Monday, August 23, 2010

Friend problems. Advice!!?

Ok so I have this friend who I've known for 6years now. We used to be best friends, but then she went off with another girl.


Since then she's really gone downhill and she says she's been taking drugs (cocaine, heroin, pills, weed) and cutting herself. She says that she hates the person she's become so that we'll say something to make her feel better about herself. She also says that she misses all her old friends, but she never makes an effort to see any of us. She invites us round to her house and then doesn't answer the door, or says that her sisters turned up so we can't go in.


I met her a couple weeks ago and her eye kept twitching and she was shaking a lot, but I don't know whether she was putting it all on for attention.


Anytime anybody tries to talk to her about drugs to her face, she changes the subject, but if we ask her over msn she talks about it.


I don't know why she's like this. Is it attention seeking or does she really have a problem? I really don't know what to believe with her anymore coz she lies a lot. Help!!Friend problems. Advice!!?
Sometimes it is hard to let go of old friends, but in this situation it is something you might have to do. At this point as a friend you should suggest she gets help/counseling for her drug use, maybe refer her to a church or a drug rehab if you know of any that are in your area, let her know if she needs your support you will be there to help but that she must be committed to getting help or you will not put yourself in that type of situation . At that point you can only hope she take your advise but if she doesn't you will need to cut all ties with her untill she is willing to help herself otherwise she could drag you into her world! be carefull and good luck.Friend problems. Advice!!?
Ok listen, its not all attention seeking. Mostly its because shes just trying to be normal. help her along but don't let her become the center of your life.Invite her over to your house to hang out with you. But only you.try to get her back to normal by doing things u used to do togetherbefore she met this other girl.And go and beat the **** out of the girl that showed ehr all of this.
She probably really does have a problem, but it was her decision. If she never ditched you for someone else, she wouldn't have had any problems with drugs and self abuse. If she would like to come back to you and some other old friends, maybe you should give her a chance to show that she could change. If she decides that she wants the lifestyle she has now, so be it... Hope this sorta helped, and GOOD LUCK [:
Hi


If she is really your friend You will talk to her and make it clear you can tell she is on drugs . Tell her you are worried about her . Her new ';Friends'; Are only trying to do her Harm From your words I really think she has a drug problem . If she continues she is on the road to the gutter





Steve
people who do drugs tend to get nerveous and twitch a whole lot.and her friends are probably influencing her to not talk to her old friends.if they got her to smoke weed and do drugs they can get her to basically do anything.you friend needs help from you and her old friends before something worse happens.
it could be both attention seeking and problems


i've gone through the same process with a friend of mine before


and the thing is, if she's seeking attention... then there IS a problem


just keep being there for her, she'll open up to you
you need to call a phsyciatric hospital becouse i used to be just like that my best friend turned me in and i got alot of help and i thank her for that and try to be there for her when she gets out
oh jeez. Idroduce her to god? read parts of the bible to her like proverbs says to choose friends wisely. she might be hanging with some bad people now. tell her to pray. pray for her and make sure you tell an adult. goodluck(:
She really has a problem and she really needs help. Unfortunately she is the only one that can make the decision to get help.
it sounds like she has a problem...





does her parents know she's taking drugs...





try talking to her parents





or talking to her over msn.............tell her to get help if she has a problem
You need to help her this sounds like its from a bad teenage drama
Get rid of her. You don't need that kind of trouble in your life.

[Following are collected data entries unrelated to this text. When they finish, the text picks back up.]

/-- A launch or a unit reaches an address outside its tier: R156. -/
def rangeFault (s : State) (addr : Nat) : State :=
  let s := setReg s Off.MEM_LAST_ERROR (BitVec.ofNat 64 5)
  let s := setF s F.MEM_LAST_ERROR_ADDR_addr addr
  let s := setF s F.MEM_STATUS_range_fault 1
  holdFault s 0x1C 6 0 0 0

end Sys2Proof.Machine
end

She made her bed, let her lie in it.
ask if you can help her anyway but she has to be truthful
okay i know what your friend is going through. I was that friend. I was cutting and drinking. the whole time i was thinking that nobody really understood what was going on. You need to make her listen to you. scream at her if you have to. make her understand that doing all this is going to cause her to die. and make her realize the effects other people besides her are having. tell her if she doesnt get her act stright that no one is going to want to around her that pretty soon everyone that she ever trusted will leave her if she doesnt put in the effert. i hope my advise works.
Sounds bad and while she may be doing it for attention she is also addicted to finding the next best high. She needs to be told the honest truth that what she is doing is wrong, she needs to get into rehab, and you need to be supportive but only to the extent of helping and not supporting her actions. Its hard but if she doesn't change this will eventually kill her whether its in the next year or 10 years from now it will. You know she doesn't want to die while she is in that kind of lifestyle so for her sake be honest and blunt and then let her make the decision.
Those who are not our friends are true indicators of our character. It sounds harsh, but if your friend is smoking crack you're better off without her. You're neither her mother nor a professional doctor/therapist and it's not your job to get her clean. The best thing you can do is to let her know you're there for her if she needs help or an ear, but I think you're better off surrounding yourself with good people who do good things. You can't care about someone who doesn't care about themselves.